Warnings propagated through job state → API response so the frontend can display them.

### Phase 4: Configuration

Add configurable thresholds to `src/config.py`:

```python
# PDF Classification
PDF_MAX_PAGES: int = 200
PDF_MIN_CHARS_PER_PAGE_SCANNED: int = 50
PDF_BLOCK_FORMS: bool = True
PDF_BLOCK_ENCRYPTED: bool = True
```

### Phase 5: Tests

- **Unit tests** for `pdf_classifier.py` — test each detection path with crafted/fixture PDFs
- **Unit tests** for enrichment logic — mock Docling output, verify classification is updated
- **Integration test** — submit a form PDF via API, verify error response
- **Integration test** — submit a scanned PDF, verify warning in response

## File Changes Summary

| File | Change |
|------|--------|
| `src/services/pdf_classifier.py` | **NEW** — classification service |
| `src/services/pipeline_viewer_models.py` | Add `PdfClassification`, `PdfMetadata`, `ClassificationFinding` models |
| `src/services/pipeline_viewer.py` | Call classifier pre-flight + post-extraction enrichment |
| `src/services/document_processing_service.py` | Handle classification errors, propagate warnings |
| `src/config.py` | Add classification thresholds |
| `src/shared/constants/` | Classification codes as constants |
| `src/api/schemas.py` | Add `warnings` to response schemas |
| `tests/unit/services/test_pdf_classifier.py` | **NEW** — unit tests |
| `tests/integration/test_classification.py` | **NEW** — integration tests |

## Open Questions

1. **Should classification block at the PII stage too?** We could run pre-flight classification during PII scanning (which already loads the PDF) to fail even faster. This would avoid the S3 round-trip for unsupported documents.
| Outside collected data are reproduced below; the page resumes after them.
-- ==== Sys2Proof/Machine/Bits.lean ====
section
/-! DEFINITION. Machine/Bits.lean: bit fields, sign extension, byte order and 32-bit counting helpers (00_scope R5, R6). -/

namespace Sys2Proof

/-- `field x hi lo` is x[hi:lo] of R6, as an exact number. -/
def field (x hi lo : Nat) : Nat := (x >>> lo) % 2 ^ (hi + 1 - lo)

/-- Bit `n` of `x`. -/
def bitOf (x n : Nat) : Bool := x.testBit n

/-- `setField x hi lo v` replaces x[hi:lo] by the low bits of `v`. -/
def setField (x hi lo v : Nat) : Nat :=
  let w := hi + 1 - lo
  x - field x hi lo * 2 ^ lo + (v % 2 ^ w) * 2 ^ lo

/-- The two's-complement reading of the low `n` bits of `x` (sign_extend of R6 as an exact integer). -/
def signedOf (x n : Nat) : Int :=
  let y := x % 2 ^ n
  if 2 * y ≥ 2 ^ n then (y : Int) - 2 ^ n else y

/-- wrap_u(x, n) of 07_number_formats: the low `n` bits of an exact integer. -/
def wrapU (x : Int) (n : Nat) : Nat := (x % (2 ^ n : Int)).toNat

/-- sat_s(x, n): clamp to the signed range of `n` bits. -/
def satS (x : Int) (n : Nat) : Int :=
  let hi : Int := 2 ^ (n - 1) - 1
  let lo : Int := -(2 ^ (n - 1))
  if x > hi then hi else if x < lo then lo else x

/-- sat_u(x, n): clamp to the unsigned range of `n` bits. -/
def satU (x : Int) (n : Nat) : Int :=
  let hi : Int := 2 ^ n - 1
  if x > hi then hi else if x < 0 then 0 else x

/-- The word that an exact integer wraps to. -/
def wordOfInt (x : Int) : Word := BitVec.ofInt 32 x

/-- Bytes of a number, least significant first (R5). -/
def bytesOf (x : Nat) : Nat → List Byte
  | 0 => []
  | n + 1 => BitVec.ofNat 8 x :: bytesOf (x / 256) n

/-- The number that bytes spell, least significant first (R5). -/
def natOfBytes : List Byte → Nat
  | [] => 0
  | b :: bs => b.toNat + 256 * natOfBytes bs

/-- Number of one bits among the low `n` bits of `x`. -/
def popCount (x : Nat) : Nat → Nat
  | 0 => 0
  | n + 1 => (if x.testBit n then 1 else 0) + popCount x n

/-- Leading zero bits of a 32-bit value, 32 for zero. -/
def clz32 (x : Nat) : Nat := if x = 0 then 32 else 31 - Nat.log2 x

/-- `revBits x n` reverses the low `n` bits of `x`. -/
def revBits (x : Nat) : Nat → Nat
  | 0 => 0
  | n + 1 => (if x.testBit 0 then 2 ^ n else 0) + revBits (x / 2) n

/-- Numbers of the one bits of `x` among bits `from_` to `from_ + n - 1`, ascending. -/
def onesFrom (x : Nat) (from_ : Nat) : Nat → List Nat
  | 0 => []
  | n + 1 => if x.testBit from_ then from_ :: onesFrom x (from_ + 1) n else onesFrom x (from_ + 1) n

/-- Smallest multiple of `m` at or above `x`. -/
def ceilDiv (x m : Nat) : Nat := (x + m - 1) / m

/-- Insertion into a list in ascending order of a key, behind equal keys. -/
def insBy {α : Type} (key : α → Nat) (a : α) : List α → List α
  | [] => [a]
  | b :: bs => if key a < key b then a :: b :: bs else b :: insBy key a bs

/-- A list in ascending order of a key; equal keys keep their order. -/
def sortBy {α : Type} (key : α → Nat) (l : List α) : List α := l.foldl (fun acc a => insBy key a acc) []

end Sys2Proof
end

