/-- Qualifier and second-word limits of the MEM members (Tables 88, 89, 90). -/
def ldOk (x : Args) : Bool :=
  x.width ≤ 6 && x.order32 ≤ 1 && field x.q.toNat 1 0 == 0 && regAligned x.d.toNat (widthRegs x.width) &&
  scopeOk x.order32 x.scope && flagOk x.flag && x.chan == 0
def storeWidthOk (w : Nat) : Bool := w == 0 || w == 2 || w == 4 || w == 5 || w == 6
def stOk (x : Args) : Bool :=
  storeWidthOk x.width && (x.order32 == 0 || x.order32 == 2) && field x.q.toNat 1 0 == 0 &&
  regAligned x.d.toNat (widthRegs x.width) && scopeOk x.order32 x.scope && flagOk x.flag
def ldfeOk (x : Args) : Bool :=
  x.width ≤ 6 && field x.q.toNat 3 1 == 0 && regAligned x.d.toNat (widthRegs x.width) && x.scope == 0 && flagOk x.flag && x.chan == 0
def stfeOk (x : Args) : Bool := stOk x
def ldrOk (x : Args) : Bool :=
  x.width ≤ 6 && field x.q.toNat 3 0 == 0 && regAligned x.d.toNat (widthRegs x.width) && x.scope == 0 && flagOk x.flag
def atomRegs (x : Args) : Nat := if bitOf x.q.toNat 6 then 2 else 1
def atomOk (x : Args) : Bool :=
  field x.q.toNat 3 0 ≤ 11 && regAligned x.d.toNat (atomRegs x) && scopeOk x.order54 x.scope && flagOk x.flag
def casOk (x : Args) : Bool :=
  (x.width == 4 || x.width == 5 || x.width == 6) && field x.q.toNat 1 0 == 0 && regAligned x.d.toNat (widthRegs x.width) &&
  scopeOk x.order32 x.scope && flagOk x.flag
def redOk (x : Args) : Bool :=
  field x.q.toNat 3 0 ≤ 10 && (x.order54 == 0 || x.order54 == 2) && regAligned x.d.toNat (atomRegs x) &&
  scopeOk x.order54 x.scope && flagOk x.flag
def prefOk (x : Args) : Bool := field x.q.toNat 6 1 == 0 && x.d == 0 && x.scope == 0 && x.c == 0
def invlOk (x : Args) : Bool :=
  field x.q.toNat 6 1 == 0 && x.d == 0 && x.scope == 0 && x.c == 0 && (!bitOf x.q.toNat 0 || (x.a == 0 && x.slot == 0))
/-- Form, queue and predicate fields of a QUE word (Table 96). -/
def Args.qform (x : Args) : Nat := field x.q.toNat 1 0
def Args.hq (x : Args) : Nat := field x.b.toNat 2 0
def Args.qslot (x : Args) : Nat := field x.b.toNat 7 3
def Args.pred (x : Args) : Nat := field x.c.toNat 5 0
def quePredOk (x : Args) : Bool := field x.c.toNat 7 6 == 0 && (if x.qform = 1 then x.pred ≤ 47 else x.pred == 0)
def popqOk (x : Args) : Bool := field x.q.toNat 6 2 == 0 && x.qform ≤ 1 && x.a == 0 && x.qslot == 0 && quePredOk x
def pushqOk (x : Args) : Bool :=
  field x.q.toNat 6 2 == 0 && x.qform ≤ 2 && (x.qform == 2 || (x.d == 0 && x.qslot == 0)) && quePredOk x
/-- Fields of an MTX word (Tables 102, 103). -/
def Args.amode (x : Args) : Nat := field x.q.toNat 1 0
def Args.mflag (x : Args) : Nat := field x.q.toNat 5 2
def mtxBase (x : Args) : Bool := !bitOf x.q.toNat 6 && flagOk x.mflag
def stepDescOk (x : Args) : Bool := x.c.toNat % 8 == 0 && x.c.toNat ≤ 120
def mloopOk (x : Args) : Bool := mtxBase x && (x.amode ≥ 2 || x.a == 0) && x.b == 0 && stepDescOk x
def mloopjOk (x : Args) : Bool :=
  mtxBase x && x.amode ≤ 2 && (x.amode == 2 || x.a == 0) && 1 ≤ field x.b.toNat 7 6 &&
  field x.b.toNat 5 4 ≤ field x.b.toNat 7 6 && stepDescOk x
def mzeroOk (x : Args) : Bool := mtxBase x && x.amode == 0 && x.d == 0 && x.a == 0 && x.b == 0 && x.c.toNat ≤ 127
def mtransferOk (x : Args) : Bool :=
  mtxBase x && x.amode == 0 && x.d == 0 && x.a == 0 && x.b == 0 && x.c.toNat % 4 == 0 && x.c.toNat ≤ 124
/-- CVT: format codes, pairs of binary64, and where .NS stands (R246, R247). -/
def cvtOk (x : Args) : Bool :=
  let dc := field x.b.toNat 7 4
  let sc := field x.b.toNat 3 0
  dc ≤ 11 && sc ≤ 11 && (dc != 11 || x.d.toNat % 2 == 0) && (sc != 11 || (x.a.toNat % 2 == 0 && x.xmode == 0)) &&
  (x.sub == 0 || dc ≤ 3 || dc == 6 || dc == 7)
/-- PACK and UNPK: element format codes 0 to 4 and 6 to 9 in the long format (R248, R249). -/
def packOk (x : Args) : Bool := !x.long || field x.sub.toNat 3 0 ≤ 4 || (6 ≤ field x.sub.toNat 3 0 && field x.sub.toNat 3 0 ≤ 9)
/-- PACK takes .NS where its elements have 8 or 4 bits (R156). -/
def packNsOk (x : Args) : Bool :=
  let code := field x.sub.toNat 3 0
  packOk x && (x.sub.toNat < 16 || code ≤ 3 || code == 6 || code == 7)
def qopOk (x : Args) : Bool := x.sub != 7 && (x.sub.toNat ≤ 4 || x.b == 0)
/-- SWRS reaches $gate.status, $trap.vec.lo and $trap.vec.hi (Table 72). -/
def swrsOk (x : Args) : Bool := x.imm == 17 || x.imm == 22 || x.imm == 23
def joinImmOk (x : Args) : Bool := x.long && x.q == 1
2. **Should warnings affect confidence scores?** A "presentation" classification could automatically lower the final confidence score, signaling that the output needs more review.

3. **Should we add a new job status?** e.g., `"unsupported"` as a terminal status distinct from `"failed"`, so the frontend can show a more specific message than generic failure.

4. **Scan detection + OCR:** Currently `do_ocr=False`. If we detect a scanned document, should we re-run Docling with `do_ocr=True` as a fallback, or just warn? (This would significantly increase processing time.)